Watch how frail Ginsburg is - she literally cannot stand very well on her own.  How can she be allowed to handle a rigorous caseload of the U.S. Supreme Court, including death penalty cases? 

Note that Ruth Ginsburg is called here the State of Hawaii University School of Law's "Jurist in Residence" - and even that designation did not deter her from coming, at the time when the State of Hawaii is a party in a federal court litigation potentially heading towards the U.S. Supreme Court.

Here is the bill estimate, with a demand to pay 50% down, that I received from the State of Hawaii University Law School several days ago.  This information, public records of great public concern, showing whether judges of the U.S. Supreme Court, and of the 9th Circuit, are, very simply, bought by free vacations in Hawaii, should be published and available to the public for free, not hidden by allegedly high cost of research and retrieval.

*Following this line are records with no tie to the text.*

theorem barRfi_lt (e : Word64) : barRfi e < 2 ^ 32 := Nat.mod_lt _ (by decide)

theorem Lane.release_fi {L : Lane} (h : L.barid ≠ 0xFF) : L.release.fi.toNat = max L.fi.toNat (barRfi L.barrier) := by
  have hlt : max L.fi.toNat (barRfi L.barrier) < 2 ^ 32 := max_lt L.fi.isLt (barRfi_lt _)
  rw [Lane.release, if_neg h, BitVec.toNat_ofNat, Nat.mod_eq_of_lt hlt]

theorem Lane.release_start {L : Lane} (h : L.barid = 0xFF) : L.release.fi = 0 := by
  rw [Lane.release, if_pos h]

/-! ### The release on a die (04 R128) -/

theorem State.mayRelease_of {s : State} {m : Comp} {d l : Nat} (hl : m.lane = l)
    (harrived : (s.lane d l).dieArrived = true)
    (hst : (s.lane d l).st = .start ∨ (s.lane d l).st = .layers ∨ (s.lane d l).st = .commit)
    (hscope : barScope (s.lane d l).barrier = 0 ∨
      barScope (s.lane d l).barrier = 1 ∧ (∀ e ∈ m.dies, bit (s.lane d l).mask.toNat e = true) ∨
      barScope (s.lane d l).barrier = 2 ∧ (s.lane d l).relArrived = true) : s.mayRelease m d = true := by
  subst hl
  have hphase : ((s.lane d m.lane).st == .start || (s.lane d m.lane).st == .layers ||
      (s.lane d m.lane).st == .commit) = true := by simpa [or_assoc] using hst
  obtain hdie | ⟨hpackage, hmask⟩ | ⟨hacross, hrel⟩ := hscope
  · simp only [State.mayRelease, harrived, hphase, hdie]; rfl
  · have hfull : s.maskFull m d = true := List.all_eq_true.2 hmask
    simp only [State.mayRelease, harrived, hphase, hpackage, hfull]; rfl
  · simp only [State.mayRelease, harrived, hphase, hacross, hrel]; rfl

theorem exec_barrierRelease {die lane : Fin 8} {s : State} {k : Nat} (hcomp : s.laneComp die lane = some k)
    (hmay : s.mayRelease (s.comp k) die = true) : exec (.barrierRelease die lane) s = .next (s.releaseDie k die) := by
  refine congrArg Host.Outcome.next ?_
  rw [hcomp]
  exact if_pos hmay

theorem State.sendUnits_frame (s : State) (ports : List Nat) (pos : Nat) (u : LaneUnit) :
    ∃ p, s.sendUnits ports pos u = { s with ports := p } := by
  refine List.foldlRecOn (motive := fun t => ∃ p : Tab Port, t = { s with ports := p }) ports _ ⟨s.ports, rfl⟩ ?_
  rintro _ ⟨p, rfl⟩ i -
  exact ⟨_, rfl⟩

/-- A release passed on down changes ports and, of the lanes, nothing that a release of the lane keeps. -/
theorem State.releaseDown_frame (s : State) (k : Nat) : ∃ p x, s.releaseDown k = { s with ports := p, dies := x } ∧
    ∀ d l, ((s.releaseDown k).lane d l).release = (s.lane d l).release := by
  by_cases hdown : (s.compLane k).sentDown = true
  · rw [State.releaseDown, if_pos hdown]
    exact ⟨_, _, rfl, fun _ _ => rfl⟩
  · obtain ⟨p, hp⟩ : ∃ p, (s.comp k).kids.foldl (fun (t : State) v => t.sendUnits (t.portsTo (s.comp k) v)
        (2 * (s.comp k).lane) (t.barrierUnit k 2 (s.compLane k).swapMark)) s = { s with ports := p } := by
      refine List.foldlRecOn (motive := fun t => ∃ p : Tab Port, t = { s with ports := p }) _ _ ⟨s.ports, rfl⟩ ?_
      rintro _ ⟨p, rfl⟩ v -
      obtain ⟨q, hq⟩ := State.sendUnits_frame { s with ports := p } _ _ _
      exact ⟨q, hq⟩
    rw [State.releaseDown, if_neg hdown]
    dsimp only
    rw [hp]
    refine ⟨_, _, rfl, fun d l => ?_⟩
    by_cases h : d = (s.comp k).rootDie ∧ l = (s.comp k).lane
    · obtain ⟨rfl, rfl⟩ := h
      rw [State.lane_updLane]
      exact Lane.release_sentDown _ _
    · rw [State.lane_updLane_ne _ _ _ _ (not_and_or.1 h)]
      rfl

/-- The release of a barrier of the step program: the lane's registers, then the cores that wait there. -/
theorem State.releaseDie_step {s : State} {k d : Nat} (hb : (s.lane d (s.comp k).lane).barid.toNat < 0xFE) :
    ∃ u : State, (∃ p x, u = { s with ports := p, dies := x }) ∧ (∀ e j, (u.lane e j).release = (s.lane e j).release) ∧
      ∃ c, s.releaseDie k d = { (u.updLane d (s.comp k).lane Lane.release).resume (s.comp k) d
        (s.lane d (s.comp k).lane).barid with comps := c } := by
  have hstart : (s.lane d (s.comp k).lane).barid ≠ 0xFF := fun h => by rw [h] at hb; exact absurd hb (by decide)
  have hcommit : (s.lane d (s.comp k).lane).barid ≠ 0xFE := fun h => by rw [h] at hb; exact absurd hb (by decide)
  have hcomps (v : State) (c : Prop) [Decidable c] (f : Comp → Comp) :
      ∃ x, (if c then v.updComp k f else v) = { v with comps := x } := by
    split
    · exact ⟨_, rfl⟩
    · exact ⟨_, rfl⟩
  unfold State.releaseDie
  simp only [if_neg hstart, if_neg hcommit]
  split
  · obtain ⟨p, x, hframe, hlane⟩ := s.releaseDown_frame k
    exact ⟨_, ⟨p, x, hframe⟩, hlane, hcomps _ _ _⟩
  · exact ⟨s, ⟨_, _, rfl⟩, fun _ _ => rfl, hcomps _ _ _⟩

/-- A core that waits at barrier `b` goes on after its BAR. -/
def Core.goOn (b : BitVec 8) (c : Core) : Core := if c.barWait = some b then { c.next with barWait := none } else c

theorem State.resume_core (s : State) (m : Comp) (d : Nat) (b : BitVec 8) (i : Nat) :
    (s.resume m d b).core i = if i ∈ m.coresOn d then (s.core i).goOn b else s.core i := by
  refine State.core_foldl (g := Core.goOn b) (fun s i => ?_) (fun s i j hne => ?_) (fun c => ?_) _ s i
  · unfold Core.goOn
    dsimp only
    split
    · rw [State.core_setCore]
    · rfl
  · dsimp only
    split
    · rw [State.core_setCore_ne _ _ _ hne]
    · rfl
  · by_cases h : c.barWait = some b
    · simp [Core.goOn, h]
    · simp [Core.goOn, h]

theorem State.resume_frame (s : State) (m : Comp) (d : Nat) (b : BitVec 8) :
    ∃ x, s.resume m d b = { s with cores := x } := by
  refine State.foldl_cores_frame (fun s i => ?_) _ s
  dsimp only
  split
  · exact ⟨_, rfl⟩
  · exact ⟨_, rfl⟩

/-- What the release of a barrier of the step program leaves: the lane's registers, the cores that waited, and every
memory. -/
theorem State.releaseDie_step_effect {s : State} {k d l : Nat} (hl : (s.comp k).lane = l)
    (hb : (s.lane d l).barid.toNat < 0xFE) :
    (s.releaseDie k d).lane d l = (s.lane d l).release ∧
      (∀ i, (s.releaseDie k d).core i = if i ∈ (s.comp k).coresOn d
        then (s.core i).goOn (s.lane d l).barid else s.core i) ∧
      (s.releaseDie k d).tierH = s.tierH ∧ (s.releaseDie k d).tierM = s.tierM ∧
      (s.releaseDie k d).tierF = s.tierF := by
  subst hl
  obtain ⟨u, ⟨p, x, hu⟩, hlane, c, heq⟩ := State.releaseDie_step hb
  generalize hv : u.updLane d (s.comp k).lane Lane.release = v at heq
  have hcore (i : Nat) : v.core i = s.core i := by rw [← hv, hu]; rfl
  have hgo := v.resume_core (s.comp k) d (s.lane d (s.comp k).lane).barid
  simp only [hcore] at hgo
  obtain ⟨y, hy⟩ := v.resume_frame (s.comp k) d (s.lane d (s.comp k).lane).barid
  rw [heq]
  refine ⟨?_, hgo, ?_⟩
  · rw [hy, ← hv]
    exact (State.lane_updLane u d (s.comp k).lane Lane.release).trans (hlane d (s.comp k).lane)
  · rw [hy, ← hv, hu]
    exact ⟨rfl, rfl, rfl⟩

/-! ### The Lathe's own barriers (04 R114, R124, R128) -/

/-- A barrier that is not of composition scope releases without a word to another module. -/
theorem State.releaseDie_own {s : State} {k d l : Nat} (hl : (s.comp k).lane = l)
    (hscope : barScope (s.lane d l).barrier ≠ 2) :
    s.releaseDie k d =
      if (s.lane d l).barid = 0xFF then (s.updLane d l Lane.release).startRelease k d
      else if (s.lane d l).barid = 0xFE then (s.updLane d l Lane.release).commitRelease k d
      else (s.updLane d l Lane.release).resume (s.comp k) d (s.lane d l).barid := by
  subst hl
  simp [State.releaseDie, hscope]

/-- With no swap armed or carried and no caps to bring, the start barrier's release begins the layers and no more. -/
theorem State.startRelease_eq {s : State} {k d : Nat} (hloop : (s.comp k).loop.isSome = true)
    (harm : (s.die d).ctl.arm = false) (hstage : (s.comp k).stage = 0)
    (hmark : (s.lane (s.comp k).rootDie (s.comp k).lane).swapMark = false) (hcaps : (s.comp k).newCaps = none)
    (hbal : (s.comp k).balDue = false) : s.startRelease k d = s.startLayers k d := by
  have hswap : s.meshSwap d (s.comp k).lane = s := by simp [State.meshSwap, harm]
  simp [State.startRelease, hswap, hloop, hstage, hmark, hcaps, hbal]

theorem Core.startStep_idem (c : Core) : c.startStep.startStep = c.startStep := by
  by_cases h : c.st = .off ∨ c.st = .fenced ∨ c.st = .fault
  · simp [Core.startStep, h]
  · simp [Core.startStep, h]

theorem State.startLayers_core (s : State) (k d i : Nat) :
    (s.startLayers k d).core i = if i ∈ (s.comp k).coresOn d then (s.core i).startStep else s.core i :=
  State.core_foldl (fun s i => State.core_setCore s i _) (fun s i _ hne => State.core_setCore_ne s i _ hne)
    Core.startStep_idem _ _ i

theorem State.startLayers_lane (s : State) (k d : Nat) : ∃ sp, (s.startLayers k d).lane d (s.comp k).lane =
    { s.lane d (s.comp k).lane with st := .layers, spindles := sp } := by
  unfold State.startLayers
  refine ⟨_, (foldl_keeps (fun u : State => u.lane d (s.comp k).lane) _ (fun u i => ?_) _ _).trans
    (State.lane_updLane ..)⟩
  rfl

/-- A core that runs or is idle starts its step program. -/
theorem Core.startStep_starts {c : Core} (h : c.st = .run ∨ c.st = .idle) :
    c.startStep.st = .run ∧ c.startStep.pc = c.entry ∧ c.startStep.ctrs = [] ∧ c.startStep.loops = [] ∧
      c.startStep.bases = [] ∧ c.startStep.ovf = false ∧ c.startStep.scratch = c.scratch ∧
      c.startStep.accs = c.accs ∧ c.startStep.prog = c.prog := by
  have hstarts : ¬ (c.st = .off ∨ c.st = .fenced ∨ c.st = .fault) := by rcases h with h | h <;> simp [h]
  rw [Core.startStep, if_neg hstarts]
  exact ⟨rfl, rfl, rfl, rfl, rfl, rfl, rfl, rfl, rfl⟩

185 hours to retrieve all records of who paid for judges wining and dining?  And, 45 more hours for "review and segregation"? Are those records so well hidden that it requires over 23 full working days (8 hours a day) of search?  Or are they so plentiful, which raises even more concerns, because the U.S. Supreme Court will, most likely, have to review a writ of certiorari from this case in the long run.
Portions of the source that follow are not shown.